### DATA PROVIDED ###

-- ==== Sys2Proof/Tests/Slice0.lean ====
section
/-! SUPPORT. Sys2Proof/Tests/Slice0.lean: tests of single commands, ill-formed terms, and witnesses for the statements. -/
set_option Elab.async false
namespace Sys2Proof.Tests
open Sys2Proof Sys2Proof.Machine

/-! Helpers: small states near reset. -/

/-- The next state. -/
def nx (o : Out) : State :=
  match o with
  | .next t => t
  | .fault _ => State.reset
  | .refused _ => State.reset

/-- The state right after reset. -/
abbrev z : State := State.reset

/-- A register set. -/
def putR (a : Nat) (w : Word) (s : State) : State := { s with io := s.io.setReg a w }

/-- Site time set. -/
def atT (t : Nat) (s : State) : State := { s with io := { s.io with clk := { s.io.clk with now := t } } }

/-- A message with nothing wrong in its header. -/
def msg (ty sub src dst time seq : Nat) (p : List Byte) : AtkMsg :=
  ⟨1, ty, sub, 0, src, dst, seq, p.length, 0, time, true, 48 + p.length, true, p, ⟨1, 0, 0, false, 0, 0⟩⟩

/-- Messages are received, and the key of messages of type `ty` from node `src` is held. -/
def rx (ty src : Nat) (s : State) : State :=
  let t := putR Reg.FAB.CTRL 1 s
  { t with io := { t.io with keys := Tbl.set t.io.keys KeyGen.init (keySlot ty src) ⟨true, 0, none, 0⟩ } }

/-- A standby unit. -/
def standby (s : State) : State := putR Reg.MIR.CFG 1 (putR Reg.MIR.STAT 0x40000000 s)

/-- The mirror link runs: start-up is complete and the pair key is held. -/
def linked (s : State) : State :=
  let t := putR Reg.MIR.CFG 1 s
  { t with mir := { t.mir with started := true },
           io := { t.io with keys := Tbl.set t.io.keys KeyGen.init (0x20000 + (3 - t.io.ownId)) ⟨true, 0, none, 0⟩ } }

/-- A node takes a message whose TIME is the node's own, whatever its replay window. -/
theorem nodeTakes_at_its_time (n : NetSt) (node : Nat) (m : AtkMsg)
    (h : (m.version == 1 && m.rsvZero && m.payload.length == m.len && m.recvLen == 48 + m.len && (m.dst == node || m.dst == 0xFFFF) &&
      m.tagOk && (Tbl.get n.nodeStreams Stream.init (nodeStream node m.ty m.src)).takes m.seq m.time m.time) = true) :
    nodeTakes n node m.time m = true := by
  unfold nodeTakes AtkMsg.timeOk
  simp only [Bool.and_eq_true] at h ⊢
  simp_all

/-- Every word that queue `q` holds, priority and payload. -/
def qWords (q : Nat) (s : State) : List Nat :=
  let x := s.io.queue q
  ((x.fill.map QPkt.body).flatten ++ x.cur ++ x.drain.flatten).map fun w => w.toNat % 2 ^ 60

/-! Ill-formed commands: one for each check of WellFormed. -/

theorem wf_refuses_numbers :
    (Instr.wf (.registerWrite (.core 4) 0x40020084 0) || Instr.wf (.registerWrite (.core 0) 0x40020085 0) ||
     Instr.wf (.loReadLatch .host 0x10000000000) || Instr.wf (.unmappedAccess .dma true 0x10000000000 0) ||
     Instr.wf (.shedHoldExpiry 256) || Instr.wf (.closeTimeout 768) || Instr.wf (.ackTimeout 1024) ||
     Instr.wf (.holderForget 65536 0 0) || Instr.wf (.evalMiss 1024) || Instr.wf (.genEnable (.core 0) 320 0) ||
     Instr.wf (.observerFault 512) || Instr.wf (.coolCmdSend 64) || Instr.wf (.headTxAt 256 0) || Instr.wf (.ptpMessage 0 4 none)) = false := by
  decide +kernel

theorem wf_refuses_numbers_of_later_blocks :
    (Instr.wf (.canRxAck (.core 0) 8 0) || Instr.wf (.meshSack 1024 0 0 false) || Instr.wf (.channelAbsent 264) || Instr.wf (.checkClear 256) ||
     Instr.wf (.tamperSensed 10) || Instr.wf (.inputDemand 32) || Instr.wf (.mirrorLaneChange 2 true) || Instr.wf (.queueFlush (.core 0) 16) ||
     Instr.wf (.bankOwnerWrite (.core 0) 32 0) || Instr.wf (.dramScrub 3 0) || Instr.wf (.pwmPeriodStart 24) || Instr.wf (.slewDone 2)) = false := by
  decide +kernel
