/-- Everything the block sends to the outside or hands to a requester, in the order sent. -/
inductive Output where
  /-- The answer to a register access of a requester. -/
  | answer (req : Requester) (addr : Nat) (a : Answer)
  /-- The completion of a PCIe read of BAR0: tag, data, and how it ends (R469, R489). -/
  | tlp (tag : Nat) (data : Nat) (how : TlpEnd)
  /-- A RESPONSE of a session: sequence number, request ID, status and output TLVs (R351). -/
  | response (dest : Client) (session seq reqId : Nat) (status : Status) (out : List Tlv)
  /-- A MGMT_RESPONSE (R353). -/
  | mgmtResponse (dest : Client) (session seq reqId : Nat) (status : Status) (value : Nat)
  /-- An ALERT of a handshake (R354). -/
  | alert (dest : Client) (session : Nat) (status : Status)
  /-- HELLO_S: session ID, module nonce, module point, ML-KEM ciphertext, certificate, signature (R354). -/
  | helloS (dest : Client) (session : Nat) (nonce point cipher cert sig : Bytes)
  /-- FINISH_S: session, bound target, idle limit (R354). -/
  | finishS (dest : Client) (session target idle : Nat)
  /-- An EVENT frame (R532). -/
  | eventFrame (dest : Client) (session seq : Nat) (dropped : Bool) (items : List EvItem)
  /-- BULK_DATA frames with a record's output, then its completion (R364, R239). -/
  | bulkFrames (dest : Client) (session stream : Nat) (reqId : Nat) (status : Status) (iv out : Bytes)
  /-- An answer to an ARP request or a neighbour solicitation (R347). -/
  | neighbourAnswer (dest : Client) (ip mac : Nat)
  /-- Bytes written to host memory by DMA. -/
  | hostWrite (addr : Nat) (data : Bytes)
  /-- A completion-ring entry (R366). -/
  | ringEntry (owner ring index : Nat) (reqId : Nat) (status : Status) (phase : Nat) (outLen : Nat) (iv : Bytes)
  /-- An MSI-X message (R528). -/
  | msi (vector : Nat)
  /-- A configuration-request answer: Successful or Request Retry Status (R369). -/
  | config (retry : Bool)
  /-- A Mortar message carried to its destination port (R21). -/
  | mortar (h : Header) (payload : Bytes)
  /-- An answer of the SMBus target (R559). -/
  | smbus (bytes : Bytes)
  /-- A command to the card of an interface: T=1 block or command bytes. -/
  | card (iface : Nat) (apdu : Bytes)
  /-- The contacts of an interface are driven: activation or deactivation in the ISO order (R381, R397). -/
  | contacts (iface : Nat) (active : Bool)
  /-- A DOE or IDE message of the host face (R370). -/
  | doe (ok : Bool) (data : Bytes)
  /-- A bundle that an export sends on the manager's bulk stream, with the source identity certificate (R214, R215). -/
  | bundle (b : Bundle) (certificate : Bytes)
  /-- Bits shifted out of the TAP (R455). -/
  | tap (bits : Nat) (width : Nat)
deriving DecidableEq, Repr, Inhabited

end Sys2Proof.Machine
end

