-- ==== Sys2Proof/Machine/RegTable.lean ====
section
/-! DEFINITION. The register fields of every page, one constant for each field row of the register tables of the spec
(offset, bits, type, reset value), and the list of the fields of each page kind. The fields of the common header stand in
Sys2Proof.Machine.Names beside the type. Indexed registers and register arrays are one constant with a repetition. -/

namespace Sys2Proof.Machine.R
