-- ==== Sys2Proof/Machine/Wires.lean ====
section
/-! DEFINITION. Crossings and clocks (ch. 01): what a crossing holds, which page owns it, its records and interrupts, its
refusals while it is stalled or fenced. -/

namespace Sys2Proof.Machine

/-! ## Ownership (R33) -/

/-- The page that owns the crossings at the Mortar port that serves a page: the lowest page of that port (R33). Ashlar's
ports serve 16 cipher cores and two hash cores each, Corbel's four sequencers each (R12, R33). -/
def portPage (b : Blk) (inst : Nat) : Option (Blk × Nat) :=
  match b with
  | .asp => some (.asp, inst / 16 * 16)
  | .hs => some (.asp, inst / 2 * 16)
  | .cb => some (.cb, inst / 4 * 4)
  | .module | .ks | .pw | .ck | .pl | .lc | .dbg | .ev | .pc | .ic => some (.module, 0)
  | .tm | .cs => some (.tm, 0)
  | .kt | .kc | .vt | .rn | .pn => some (.kt, 0)
  | .cd => some (.cd, 0)
  | .nfc => some (.nfp, 0)
  | .hq | .hqd | .hqv => some (.hf, 0)
  | .lg => none
  | _ => some (b, inst)

/-- The clock domain of a page's registers (R14). The gates run in the Mortar's own (R461). -/
def pageClock (b : Blk) : Nat :=
  match b with
  | .asp | .hs => 4
  | .vs => 5
  | .sc | .cb | .by | .bw => 3
  | .kt | .kc | .vt | .rn | .pn => 6
  | .nfp | .nfc => 11
  | .hf | .hq | .hqd | .hqv => 13
  | .cd => 14
  | .tm | .cs => 16
  | .lg => 7
  | _ => 18

/-- The crossing that an access from the Mortar to a page passes; none for the gates' own pages. -/
def pageXing (b : Blk) (inst dst : Nat) : Option Xing :=
  (portPage b inst).map (fun o => ⟨7, pageClock b, dst, some o⟩)

/-- The power domains behind the crossings that a page owns (R18). A crossing without a page into a Keystone's clock leads
into that Keystone's. -/
def xingDomains (x : Xing) : List Nat :=
  match x.owner with
  | some (.asp, c) => [18 + c / 16]
  | some (.cb, s) => [2 + s / 4]
  | some (.vs, e) => [26 + e]
  | some (.kt, _) => [42]
  | some (.nfp, i) => [60 + i]
  | some (.hf, _) => [68]
  | some (.cd, _) => [69, 70]
  | some (.tm, _) => [72]
  | none => if x.rx = 1 then [0] else if x.rx = 2 then [1] else []
  | _ => []

/-! ## What a crossing holds -/

/-- What a crossing holds. -/
def Dev.xing (d : Dev) (x : Xing) : XingState :=
  (d.wires.xings.find? (fun s => s.xing == x)).getD ⟨x, false, 0, [], 0⟩

/-- Put in place what a crossing holds; one that holds nothing is not listed. -/
def Dev.setXing (d : Dev) (s : XingState) : Dev :=
  let rest := d.wires.xings.filter (fun o => o.xing ≠ s.xing)
  let idle := s = ⟨s.xing, false, 0, [], 0⟩
  { d with wires := { d.wires with xings := if idle then rest else rest ++ [s] } }

/-- A crossing is fenced: every domain behind it is (R34). -/
def Dev.fenced (d : Dev) (x : Xing) : Bool :=
  !(xingDomains x).isEmpty && (xingDomains x).all (fun i => d.on R.PW_DOM_STATUS_FENCED 0 i)

/-- A crossing that a page owns is stalled: STATUS.XING_STALLED (R33). -/
def Dev.pageStalled (d : Dev) (b : Blk) (inst : Nat) : Bool :=
  d.wires.xings.any (fun s => s.xing.owner == some (b, inst) && s.stalled)

/-- The crossings that a page owns are fenced: STATUS.FENCED (R34). Only a port's lowest page owns crossings (R33). -/
def Dev.pageFenced (d : Dev) (b : Blk) (inst : Nat) : Bool :=
  portPage b inst == some (b, inst) && d.fenced ⟨7, pageClock b, 0, some (b, inst)⟩

/-- A crossing that a page owns is stalled or fenced (R33, R34). -/
def Dev.blocked (d : Dev) (b : Blk) (inst : Nat) : Bool := d.pageStalled b inst || d.pageFenced b inst

/-- A clock domain is stopped. -/
def Dev.stopped (d : Dev) (dom : Nat) : Bool := d.wires.stoppedClocks.contains dom

/-- The tamper demand crossing, from the tamper front-end into the Plinth (R35, R426). -/
def demandXing : Xing := ⟨16, 15, 0xFFFF, none⟩

/-- The tamper demand crossing is stalled. -/
def Dev.demandStalled (d : Dev) : Bool := (d.xing demandXing).stalled

/-! ## Records, interrupts and refusals (R29 to R34, R567) -/

/-- Record an event of a crossing: its source is its owning page; one without a page is recorded as the Mortar's. -/
def Dev.xingMark (d : Dev) (x : Xing) (ev : Event) (p3 : Nat := 0) : Dev :=
  match x.owner with
  | some (b, i) => d.mark ev b.island i x.rx x.tx x.port p3
  | none => d.mark ev .mortar 0 x.rx x.tx x.port p3

/-- INT_RAW.XING of the owning page, where the crossing has one (R39). -/
def Dev.xingInt (d : Dev) (x : Xing) : Dev :=
  match x.owner with
  | some (b, i) => d.raiseInt b i 1
  | none => d

/-- The interrupt of a clock domain (R17, R523). -/
def Dev.clockInt (d : Dev) (dom : Nat) : Dev := d.raiseInt .ck 0 (dom + 1)

/-- A transaction toward a fenced or a stalled crossing is refused: EV_XING_FENCED, or a repeat of the timeout's record,
which is counted (R33, R34). -/
def Dev.xingRefuse (d : Dev) (x : Xing) : Dev :=
  let s := d.xing x
  if d.fenced x then d.xingMark x .xingFenced
  else (d.setXing { s with refusals := min max32 (s.refusals + 1) }).xingMark x .xingTimeout

/-- A crossing times out: it stalls, EV_XING_TIMEOUT is recorded, and the interrupt of the far clock domain is raised (R31,
R33). -/
def Dev.xingStall (d : Dev) (x : Xing) : Dev :=
  let d1 := (d.setXing { d.xing x with stalled := true, refusals := 0 }).xingMark x .xingTimeout
  (d1.xingInt x).clockInt x.rx

/-- A stalled crossing realigns, and its pending pulses are sent (R33). -/
def Dev.xingResume (d : Dev) (x : Xing) : Dev :=
  let s := d.xing x
  (d.setXing { s with stalled := false, refusals := 0, pulses := 0 }).xingMark x .xingResumed s.refusals

/-- A pulse arrives at an event crossing. It goes to the far side at once where that answers; else the pulse in flight and
15 more are held, and a further one is lost (R30). -/
def Dev.xingPulse (d : Dev) (x : Xing) : Dev :=
  let s := d.xing x
  if d.fenced x then d.xingRefuse x
  else if !s.stalled ∧ !d.stopped x.rx then d
  else if s.pulses < 16 then d.setXing { s with pulses := s.pulses + 1 }
  else ((d.xingMark x .xingOverrun).xingInt x).clockInt x.rx

end Sys2Proof.Machine
end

###

■ **PROBLEM REQUIREMENTS**:
Give the exact lines, and only those, from the line containing "some (.hf, _) => [68]" through the line containing "def Dev.pageStalled (d" in the entries above.

■ **TASK RESPONSE**:
  | some (.hf, _) => [68]
  | some (.cd, _) => [69, 70]
  | some (.tm, _) => [72]
  | none => if x.rx = 1 then [0] else if x.rx = 2 then [1] else []
  | _ => []

/-! ## What a crossing holds -/

/-- What a crossing holds. -/
def Dev.xing (d : Dev) (x : Xing) : XingState :=
  (d.wires.xings.find? (fun s => s.xing == x)).getD ⟨x, false, 0, [], 0⟩

/-- Put in place what a crossing holds; one that holds nothing is not listed. -/
def Dev.setXing (d : Dev) (s : XingState) : Dev :=
  let rest := d.wires.xings.filter (fun o => o.xing ≠ s.xing)
  let idle := s = ⟨s.xing, false, 0, [], 0⟩
  { d with wires := { d.wires with xings := if idle then rest else rest ++ [s] } }

/-- A crossing is fenced: every domain behind it is (R34). -/
def Dev.fenced (d : Dev) (x : Xing) : Bool :=
  !(xingDomains x).isEmpty && (xingDomains x).all (fun i => d.on R.PW_DOM_STATUS_FENCED 0 i)

/-- A crossing that a page owns is stalled: STATUS.XING_STALLED (R33). -/
def Dev.pageStalled (d : Dev) (b : Blk) (inst : Nat) : Bool :=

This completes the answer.